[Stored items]
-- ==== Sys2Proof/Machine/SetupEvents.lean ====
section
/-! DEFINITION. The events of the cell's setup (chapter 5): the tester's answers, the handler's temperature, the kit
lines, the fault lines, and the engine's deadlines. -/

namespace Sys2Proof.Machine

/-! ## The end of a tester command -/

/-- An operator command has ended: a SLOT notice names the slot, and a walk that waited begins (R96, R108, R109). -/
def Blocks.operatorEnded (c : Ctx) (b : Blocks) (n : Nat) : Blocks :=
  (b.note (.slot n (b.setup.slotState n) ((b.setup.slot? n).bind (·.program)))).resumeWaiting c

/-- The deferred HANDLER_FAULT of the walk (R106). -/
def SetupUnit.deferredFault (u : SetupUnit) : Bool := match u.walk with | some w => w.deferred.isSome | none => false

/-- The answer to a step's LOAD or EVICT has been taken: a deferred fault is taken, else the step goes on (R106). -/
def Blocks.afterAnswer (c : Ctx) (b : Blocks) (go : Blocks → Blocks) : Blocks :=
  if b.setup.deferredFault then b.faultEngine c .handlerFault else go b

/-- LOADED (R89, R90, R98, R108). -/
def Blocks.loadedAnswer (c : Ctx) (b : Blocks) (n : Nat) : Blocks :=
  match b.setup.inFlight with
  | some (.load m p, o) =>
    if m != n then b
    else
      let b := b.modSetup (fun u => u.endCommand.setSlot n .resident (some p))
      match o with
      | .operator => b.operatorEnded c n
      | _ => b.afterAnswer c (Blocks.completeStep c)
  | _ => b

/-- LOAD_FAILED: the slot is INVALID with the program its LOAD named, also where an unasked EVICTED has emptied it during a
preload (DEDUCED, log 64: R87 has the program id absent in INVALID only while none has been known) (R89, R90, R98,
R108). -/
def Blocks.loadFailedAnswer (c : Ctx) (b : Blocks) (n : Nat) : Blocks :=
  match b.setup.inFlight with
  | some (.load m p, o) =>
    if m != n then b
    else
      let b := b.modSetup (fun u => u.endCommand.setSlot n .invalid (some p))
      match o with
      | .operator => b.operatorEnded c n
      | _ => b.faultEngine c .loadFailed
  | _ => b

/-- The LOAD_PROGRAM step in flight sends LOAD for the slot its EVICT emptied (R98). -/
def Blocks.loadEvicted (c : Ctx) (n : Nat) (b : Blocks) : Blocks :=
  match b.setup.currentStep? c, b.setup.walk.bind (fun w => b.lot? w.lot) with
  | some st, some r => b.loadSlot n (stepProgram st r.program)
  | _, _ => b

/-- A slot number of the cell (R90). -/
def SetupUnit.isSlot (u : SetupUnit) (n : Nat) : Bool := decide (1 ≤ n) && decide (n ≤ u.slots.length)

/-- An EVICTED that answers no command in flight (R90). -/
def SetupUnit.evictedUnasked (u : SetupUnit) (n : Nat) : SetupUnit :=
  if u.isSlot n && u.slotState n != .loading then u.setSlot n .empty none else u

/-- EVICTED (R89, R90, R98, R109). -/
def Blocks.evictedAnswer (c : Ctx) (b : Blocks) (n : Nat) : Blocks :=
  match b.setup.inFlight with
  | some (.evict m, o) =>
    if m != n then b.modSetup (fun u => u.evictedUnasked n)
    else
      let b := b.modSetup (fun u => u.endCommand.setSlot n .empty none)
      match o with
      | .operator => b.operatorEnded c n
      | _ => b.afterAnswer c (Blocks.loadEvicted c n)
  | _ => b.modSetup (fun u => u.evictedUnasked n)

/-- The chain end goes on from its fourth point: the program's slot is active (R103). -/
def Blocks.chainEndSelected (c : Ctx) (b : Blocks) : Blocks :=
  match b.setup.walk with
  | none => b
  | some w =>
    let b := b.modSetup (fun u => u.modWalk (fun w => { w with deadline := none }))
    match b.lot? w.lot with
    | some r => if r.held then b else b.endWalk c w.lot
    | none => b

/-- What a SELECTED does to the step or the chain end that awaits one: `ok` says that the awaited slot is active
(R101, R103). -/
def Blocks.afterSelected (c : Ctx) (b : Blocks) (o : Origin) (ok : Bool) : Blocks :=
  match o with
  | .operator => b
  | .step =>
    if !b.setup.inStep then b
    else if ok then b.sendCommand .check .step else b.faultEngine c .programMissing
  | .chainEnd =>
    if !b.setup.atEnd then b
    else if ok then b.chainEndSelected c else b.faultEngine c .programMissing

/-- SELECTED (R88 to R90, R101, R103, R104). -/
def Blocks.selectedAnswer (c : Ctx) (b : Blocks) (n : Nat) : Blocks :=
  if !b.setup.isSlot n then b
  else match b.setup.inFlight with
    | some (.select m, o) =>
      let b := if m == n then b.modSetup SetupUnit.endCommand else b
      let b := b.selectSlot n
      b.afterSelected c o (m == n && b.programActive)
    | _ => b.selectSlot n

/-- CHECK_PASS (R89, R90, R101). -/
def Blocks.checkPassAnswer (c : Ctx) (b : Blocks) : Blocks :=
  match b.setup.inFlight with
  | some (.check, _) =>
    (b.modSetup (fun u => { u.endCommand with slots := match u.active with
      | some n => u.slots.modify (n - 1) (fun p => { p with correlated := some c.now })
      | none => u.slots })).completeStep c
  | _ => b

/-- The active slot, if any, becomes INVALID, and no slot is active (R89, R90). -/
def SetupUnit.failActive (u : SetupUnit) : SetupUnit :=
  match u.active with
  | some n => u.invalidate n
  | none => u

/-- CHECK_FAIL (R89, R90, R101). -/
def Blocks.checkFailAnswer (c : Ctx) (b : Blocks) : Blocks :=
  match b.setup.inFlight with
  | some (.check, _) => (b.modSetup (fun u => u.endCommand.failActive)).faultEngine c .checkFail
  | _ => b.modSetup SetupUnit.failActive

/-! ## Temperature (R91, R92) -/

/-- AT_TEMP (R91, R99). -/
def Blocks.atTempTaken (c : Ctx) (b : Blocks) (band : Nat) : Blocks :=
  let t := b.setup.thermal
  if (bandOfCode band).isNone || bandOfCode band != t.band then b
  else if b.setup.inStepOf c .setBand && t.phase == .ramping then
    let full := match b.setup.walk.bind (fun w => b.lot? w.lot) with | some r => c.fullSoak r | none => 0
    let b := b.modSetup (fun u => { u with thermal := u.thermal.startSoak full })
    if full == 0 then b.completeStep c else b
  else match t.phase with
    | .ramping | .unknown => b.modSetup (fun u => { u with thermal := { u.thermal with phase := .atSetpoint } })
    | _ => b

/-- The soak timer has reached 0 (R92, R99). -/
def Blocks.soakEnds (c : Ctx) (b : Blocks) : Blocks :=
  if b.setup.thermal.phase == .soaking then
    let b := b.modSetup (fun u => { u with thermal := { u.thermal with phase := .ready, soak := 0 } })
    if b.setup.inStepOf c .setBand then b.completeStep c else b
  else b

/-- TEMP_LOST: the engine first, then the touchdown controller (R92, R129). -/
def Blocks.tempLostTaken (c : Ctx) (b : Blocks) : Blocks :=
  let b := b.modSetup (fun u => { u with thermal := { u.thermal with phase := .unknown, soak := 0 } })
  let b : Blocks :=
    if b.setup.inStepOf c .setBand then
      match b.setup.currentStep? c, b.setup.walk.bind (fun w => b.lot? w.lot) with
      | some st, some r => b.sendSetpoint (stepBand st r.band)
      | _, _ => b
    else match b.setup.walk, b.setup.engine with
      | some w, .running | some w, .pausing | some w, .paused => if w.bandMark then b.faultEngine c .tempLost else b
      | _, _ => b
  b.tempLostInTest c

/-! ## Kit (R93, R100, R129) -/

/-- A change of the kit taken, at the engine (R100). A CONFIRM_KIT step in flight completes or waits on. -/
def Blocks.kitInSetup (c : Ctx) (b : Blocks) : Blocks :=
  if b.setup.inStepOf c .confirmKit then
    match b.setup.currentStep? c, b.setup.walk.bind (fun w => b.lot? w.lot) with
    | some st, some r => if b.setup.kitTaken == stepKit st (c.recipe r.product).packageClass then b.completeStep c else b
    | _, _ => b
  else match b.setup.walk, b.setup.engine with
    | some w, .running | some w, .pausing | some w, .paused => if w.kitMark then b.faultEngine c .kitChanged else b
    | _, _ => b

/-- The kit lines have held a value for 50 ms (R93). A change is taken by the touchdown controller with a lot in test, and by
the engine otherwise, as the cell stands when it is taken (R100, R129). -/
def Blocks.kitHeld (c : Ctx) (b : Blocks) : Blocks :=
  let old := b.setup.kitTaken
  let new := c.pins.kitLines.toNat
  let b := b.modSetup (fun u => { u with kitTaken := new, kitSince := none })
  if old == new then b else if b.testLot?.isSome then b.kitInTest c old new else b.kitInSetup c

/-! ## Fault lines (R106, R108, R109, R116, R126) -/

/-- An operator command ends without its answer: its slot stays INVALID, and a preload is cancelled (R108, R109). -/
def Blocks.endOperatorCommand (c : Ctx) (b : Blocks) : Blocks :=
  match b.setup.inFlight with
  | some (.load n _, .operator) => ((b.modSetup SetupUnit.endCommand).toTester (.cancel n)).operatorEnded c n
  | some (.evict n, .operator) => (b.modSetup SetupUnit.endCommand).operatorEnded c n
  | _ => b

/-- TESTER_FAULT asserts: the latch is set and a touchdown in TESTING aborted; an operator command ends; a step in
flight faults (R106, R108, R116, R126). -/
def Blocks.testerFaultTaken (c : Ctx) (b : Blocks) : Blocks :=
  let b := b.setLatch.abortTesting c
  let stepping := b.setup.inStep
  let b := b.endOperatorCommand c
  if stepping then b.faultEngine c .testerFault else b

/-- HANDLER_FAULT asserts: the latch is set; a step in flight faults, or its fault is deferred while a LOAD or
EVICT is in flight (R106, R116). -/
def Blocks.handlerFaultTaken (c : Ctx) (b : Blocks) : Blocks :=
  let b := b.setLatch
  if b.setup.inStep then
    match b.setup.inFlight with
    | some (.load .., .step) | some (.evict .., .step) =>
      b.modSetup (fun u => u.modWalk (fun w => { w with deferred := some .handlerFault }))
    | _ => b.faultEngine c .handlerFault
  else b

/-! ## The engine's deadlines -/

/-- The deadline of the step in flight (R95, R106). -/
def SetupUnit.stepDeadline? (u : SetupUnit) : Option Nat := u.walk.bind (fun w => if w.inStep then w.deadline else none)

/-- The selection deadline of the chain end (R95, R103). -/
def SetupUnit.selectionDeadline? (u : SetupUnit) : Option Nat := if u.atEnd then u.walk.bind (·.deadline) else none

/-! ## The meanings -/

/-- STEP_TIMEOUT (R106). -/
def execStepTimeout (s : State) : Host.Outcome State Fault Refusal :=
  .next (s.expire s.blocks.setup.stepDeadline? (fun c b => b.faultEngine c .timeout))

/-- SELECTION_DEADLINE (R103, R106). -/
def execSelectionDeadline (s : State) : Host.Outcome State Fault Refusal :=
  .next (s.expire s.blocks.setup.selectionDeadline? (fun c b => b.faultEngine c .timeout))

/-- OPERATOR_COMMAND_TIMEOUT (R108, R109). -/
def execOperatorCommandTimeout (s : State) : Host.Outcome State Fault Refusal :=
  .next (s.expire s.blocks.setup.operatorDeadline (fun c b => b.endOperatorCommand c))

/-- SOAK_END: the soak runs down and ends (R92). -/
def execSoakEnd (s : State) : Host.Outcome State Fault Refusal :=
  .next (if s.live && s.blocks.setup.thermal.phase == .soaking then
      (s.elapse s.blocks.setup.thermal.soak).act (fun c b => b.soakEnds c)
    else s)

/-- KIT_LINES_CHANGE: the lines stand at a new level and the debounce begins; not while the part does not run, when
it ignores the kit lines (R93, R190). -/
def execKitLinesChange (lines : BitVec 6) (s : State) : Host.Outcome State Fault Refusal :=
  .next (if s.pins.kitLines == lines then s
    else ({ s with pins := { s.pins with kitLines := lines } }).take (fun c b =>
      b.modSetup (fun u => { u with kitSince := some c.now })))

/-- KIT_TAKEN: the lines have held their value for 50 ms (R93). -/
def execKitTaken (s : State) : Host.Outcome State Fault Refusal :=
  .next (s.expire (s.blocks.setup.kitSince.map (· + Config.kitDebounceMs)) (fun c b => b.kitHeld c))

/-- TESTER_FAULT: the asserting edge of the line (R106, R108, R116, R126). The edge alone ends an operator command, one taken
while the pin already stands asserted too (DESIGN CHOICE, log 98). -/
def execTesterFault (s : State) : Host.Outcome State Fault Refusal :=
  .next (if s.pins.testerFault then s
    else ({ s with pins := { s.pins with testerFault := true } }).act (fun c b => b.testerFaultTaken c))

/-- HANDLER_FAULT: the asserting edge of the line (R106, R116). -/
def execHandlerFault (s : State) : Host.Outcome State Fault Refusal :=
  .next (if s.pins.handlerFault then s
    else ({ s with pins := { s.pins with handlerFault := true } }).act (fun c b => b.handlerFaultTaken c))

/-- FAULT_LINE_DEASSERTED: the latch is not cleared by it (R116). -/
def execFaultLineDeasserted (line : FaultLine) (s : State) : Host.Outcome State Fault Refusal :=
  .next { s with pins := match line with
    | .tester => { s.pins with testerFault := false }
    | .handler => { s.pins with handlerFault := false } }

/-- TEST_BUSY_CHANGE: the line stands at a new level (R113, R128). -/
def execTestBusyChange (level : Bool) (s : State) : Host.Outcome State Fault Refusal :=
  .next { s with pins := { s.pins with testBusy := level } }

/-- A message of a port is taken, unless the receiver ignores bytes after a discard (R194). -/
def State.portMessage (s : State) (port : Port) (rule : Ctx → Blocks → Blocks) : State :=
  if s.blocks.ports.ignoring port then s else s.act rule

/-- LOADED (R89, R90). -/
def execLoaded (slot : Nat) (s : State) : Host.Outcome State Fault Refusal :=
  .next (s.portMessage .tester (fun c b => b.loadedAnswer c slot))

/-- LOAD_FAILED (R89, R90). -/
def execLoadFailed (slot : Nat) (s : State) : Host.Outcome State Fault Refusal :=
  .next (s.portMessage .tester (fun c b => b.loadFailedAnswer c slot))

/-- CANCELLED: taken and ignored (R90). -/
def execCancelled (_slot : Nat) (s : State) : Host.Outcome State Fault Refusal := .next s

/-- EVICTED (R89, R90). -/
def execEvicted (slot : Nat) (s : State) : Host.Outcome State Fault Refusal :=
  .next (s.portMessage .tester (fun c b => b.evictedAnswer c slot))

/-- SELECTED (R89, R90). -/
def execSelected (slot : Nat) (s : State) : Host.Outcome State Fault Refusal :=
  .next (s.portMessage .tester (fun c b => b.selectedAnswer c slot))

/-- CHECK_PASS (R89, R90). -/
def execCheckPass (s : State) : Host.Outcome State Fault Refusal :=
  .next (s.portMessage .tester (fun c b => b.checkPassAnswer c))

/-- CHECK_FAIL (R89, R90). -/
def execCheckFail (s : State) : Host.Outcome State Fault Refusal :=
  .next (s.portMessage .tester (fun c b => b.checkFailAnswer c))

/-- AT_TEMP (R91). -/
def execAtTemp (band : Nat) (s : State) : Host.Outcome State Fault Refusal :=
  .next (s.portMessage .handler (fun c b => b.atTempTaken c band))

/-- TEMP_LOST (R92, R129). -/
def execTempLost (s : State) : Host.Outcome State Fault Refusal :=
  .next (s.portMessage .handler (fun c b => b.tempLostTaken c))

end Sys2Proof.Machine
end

--

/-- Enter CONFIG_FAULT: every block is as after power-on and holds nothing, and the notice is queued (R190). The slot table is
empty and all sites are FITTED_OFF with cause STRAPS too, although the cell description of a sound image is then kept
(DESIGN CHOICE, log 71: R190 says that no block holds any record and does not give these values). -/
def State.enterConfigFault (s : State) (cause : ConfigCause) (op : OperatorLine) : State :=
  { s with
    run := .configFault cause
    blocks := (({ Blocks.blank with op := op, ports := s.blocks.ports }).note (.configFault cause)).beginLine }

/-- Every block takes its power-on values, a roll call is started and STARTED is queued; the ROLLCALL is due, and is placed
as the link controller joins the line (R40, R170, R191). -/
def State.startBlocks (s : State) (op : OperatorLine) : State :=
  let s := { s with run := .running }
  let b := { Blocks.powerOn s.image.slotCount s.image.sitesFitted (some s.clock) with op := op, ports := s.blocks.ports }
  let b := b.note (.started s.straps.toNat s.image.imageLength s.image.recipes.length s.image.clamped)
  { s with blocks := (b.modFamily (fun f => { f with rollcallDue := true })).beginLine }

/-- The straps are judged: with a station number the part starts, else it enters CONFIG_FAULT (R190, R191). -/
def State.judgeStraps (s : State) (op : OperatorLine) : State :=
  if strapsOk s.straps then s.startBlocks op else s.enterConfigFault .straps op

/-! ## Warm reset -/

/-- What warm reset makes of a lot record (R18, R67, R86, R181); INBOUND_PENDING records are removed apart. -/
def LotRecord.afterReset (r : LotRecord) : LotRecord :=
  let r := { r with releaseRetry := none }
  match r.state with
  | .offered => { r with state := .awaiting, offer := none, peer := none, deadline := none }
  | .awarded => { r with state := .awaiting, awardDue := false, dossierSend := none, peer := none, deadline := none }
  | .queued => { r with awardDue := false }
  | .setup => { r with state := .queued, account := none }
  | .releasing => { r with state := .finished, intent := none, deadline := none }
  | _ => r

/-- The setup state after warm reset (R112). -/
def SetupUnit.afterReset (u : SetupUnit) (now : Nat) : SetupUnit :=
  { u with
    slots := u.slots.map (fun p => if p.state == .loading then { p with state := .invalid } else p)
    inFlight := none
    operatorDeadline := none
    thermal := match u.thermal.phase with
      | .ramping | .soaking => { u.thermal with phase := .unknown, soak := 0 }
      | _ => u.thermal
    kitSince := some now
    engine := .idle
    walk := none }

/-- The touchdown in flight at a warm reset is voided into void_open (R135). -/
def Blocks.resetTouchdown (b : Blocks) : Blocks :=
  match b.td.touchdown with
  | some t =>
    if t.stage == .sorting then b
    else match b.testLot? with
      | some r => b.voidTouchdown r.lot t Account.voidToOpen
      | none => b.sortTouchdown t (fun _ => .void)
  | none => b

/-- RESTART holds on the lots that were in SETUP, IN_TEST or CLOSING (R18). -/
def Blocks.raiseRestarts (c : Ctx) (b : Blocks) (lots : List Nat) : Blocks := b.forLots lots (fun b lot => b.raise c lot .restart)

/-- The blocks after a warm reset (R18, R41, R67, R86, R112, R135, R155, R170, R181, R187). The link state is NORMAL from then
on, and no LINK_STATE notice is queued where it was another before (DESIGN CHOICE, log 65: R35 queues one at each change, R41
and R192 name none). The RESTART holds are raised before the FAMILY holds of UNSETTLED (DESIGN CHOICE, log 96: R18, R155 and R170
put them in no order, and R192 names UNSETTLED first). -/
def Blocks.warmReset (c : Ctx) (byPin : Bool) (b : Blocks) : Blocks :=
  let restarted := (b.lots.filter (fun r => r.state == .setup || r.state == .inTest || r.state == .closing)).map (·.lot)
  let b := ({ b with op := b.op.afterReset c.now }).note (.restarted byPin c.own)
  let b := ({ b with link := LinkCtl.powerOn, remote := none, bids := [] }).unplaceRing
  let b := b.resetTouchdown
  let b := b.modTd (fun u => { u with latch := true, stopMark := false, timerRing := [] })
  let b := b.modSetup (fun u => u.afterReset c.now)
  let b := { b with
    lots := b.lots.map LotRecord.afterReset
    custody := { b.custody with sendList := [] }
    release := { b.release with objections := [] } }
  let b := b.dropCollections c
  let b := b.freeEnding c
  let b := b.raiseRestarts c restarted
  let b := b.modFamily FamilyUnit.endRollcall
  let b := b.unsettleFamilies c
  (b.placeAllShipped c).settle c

▶ Problem to solve:
Taking the entries above, write out exactly the lines starting with the line containing "-- ==== Sys2Proof/Machine/SetupEvents.lean" and going on through the line containing "walk (R106). -/", both included, and nothing else.

▶ Your solution:
-- ==== Sys2Proof/Machine/SetupEvents.lean ====
section
/-! DEFINITION. The events of the cell's setup (chapter 5): the tester's answers, the handler's temperature, the kit
lines, the fault lines, and the engine's deadlines. -/

namespace Sys2Proof.Machine

/-! ## The end of a tester command -/

/-- An operator command has ended: a SLOT notice names the slot, and a walk that waited begins (R96, R108, R109). -/
def Blocks.operatorEnded (c : Ctx) (b : Blocks) (n : Nat) : Blocks :=
  (b.note (.slot n (b.setup.slotState n) ((b.setup.slot? n).bind (·.program)))).resumeWaiting c

/-- The deferred HANDLER_FAULT of the walk (R106). -/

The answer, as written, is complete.